Choosing Number Of Clusters

Choosing the Number of Clusters

The Ambiguity Problem

Inherent Ambiguity in Clustering

For many clustering problems, the “right” value of K is truly ambiguous.

Example: Same dataset, different valid perspectives:

Some people: “Two distinct clusters” ✓ (correct)
Other people: “Four distinct clusters” ✓ (also correct)
Alternative view: “Three clusters” ✓ (also valid)

Why This Happens

Clustering is unsupervised learning
No “right answers” in form of specific labels to replicate
Data itself often doesn’t give clear indicator for number of clusters
Multiple valid interpretations exist

The Elbow Method

Academic Approach (Rarely Used in Practice)

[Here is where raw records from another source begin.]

/-- The dispatch leaves: its bucket memory is idle again, and its queue or graph goes on. -/
def State.endDisp (s : State) (n : Nat) (d : Dispatch) : State :=
  let s := { (s.dropDispUnits n) with disps := mdel s.disps n }
  match d.node with
  | some p => s.graphNode p true
  | none => s.cmdEnd d.queue d.cmd (some d.lr.cwsc)

def State.dispDone (s : State) (n : Nat) : State :=
  match s.disp n with
  | none => s
  | some d =>
    if d.fin != .running || d.fault || !d.idle then s
    else
      match s.hubDoneStore d.ctx d.lr.cw d.lr.seq d.lr.cwsc d.late with
      | (s', .error (.fault f va)) =>
        ({ s with fresh := s'.fresh }.updDisp n (fun x => { x with fault := true })).hubFault (.hubDone n) d.queue d.ctx f va
      | (_, .error (.fate _)) => (s.failDispatch n { code := 2, cmd := d.cmd, lrec := d.lrec }).dispReap n
      | (s, .ok _) => s.endDisp n d

def execDispatchComplete (disp : Nat) (s : State) : Host.Outcome State Fault Refusal := .next (s.dispDone disp)

end Sys2Proof.Machine
end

One technique mentioned in academic literature:

Process

Run K-means with variety of K values
Plot cost function J (distortion) vs number of clusters
Look for “elbow” in the curve

Elbow Pattern

Few clusters (e.g., K=1): High distortion function J
More clusters: J decreases rapidly initially
Even more clusters: J decreases more slowly
“Elbow”: Point where decrease becomes more gradual (e.g., K=3)

Why Called “Elbow”

Shape resembles arm: hand → elbow joint → upper arm
Clear bend in the curve suggests optimal K

Limitations of Elbow Method

Personal experience: “I personally hardly ever use the elbow method”
Reason: Many cost functions decrease smoothly without clear elbow
Reality: Most applications don’t show obvious elbow point

What NOT to Do

Wrong approach: Choose K to minimize cost function J

Problem: Would almost always choose largest possible K
Why: More clusters → lower cost function J
Result: Not meaningful clustering

Practical Approach: Downstream Purpose

Recommended Strategy

Evaluate K-means based on how well it performs for later/downstream purpose.

T-shirt Sizing Example

Business Context

Run K-means to determine t-shirt sizes
Question: How many t-shirt sizes should there be?

Two Valid Options

Option 1: K = 3 (Small, Medium, Large)

Three distinct clusters for three t-shirt sizes
Simpler manufacturing and shipping
Lower costs

Option 2: K = 5 (XS, S, M, L, XL)

Five clusters for five t-shirt sizes
Better fit for customers
Higher manufacturing and shipping costs

Decision Process

Run K-means with K = 3 and K = 5
Examine both solutions
Consider trade-offs:
- Better fit (more sizes) vs Lower cost (fewer sizes)
Decide based on business needs and constraints

Image Compression Example

Context: K-means for image compression (programming exercise)

Trade-off: Image quality vs compression ratio
Decision factors:
- How good should image look?
- How much compression is needed?
- File size constraints?

Manual Decision Process

Use trade-off analysis to manually decide optimal K based on:

Quality requirements
Storage limitations
Computational constraints

Choosing the number of clusters requires balancing mathematical optimization with practical considerations specific to your application’s goals and constraints.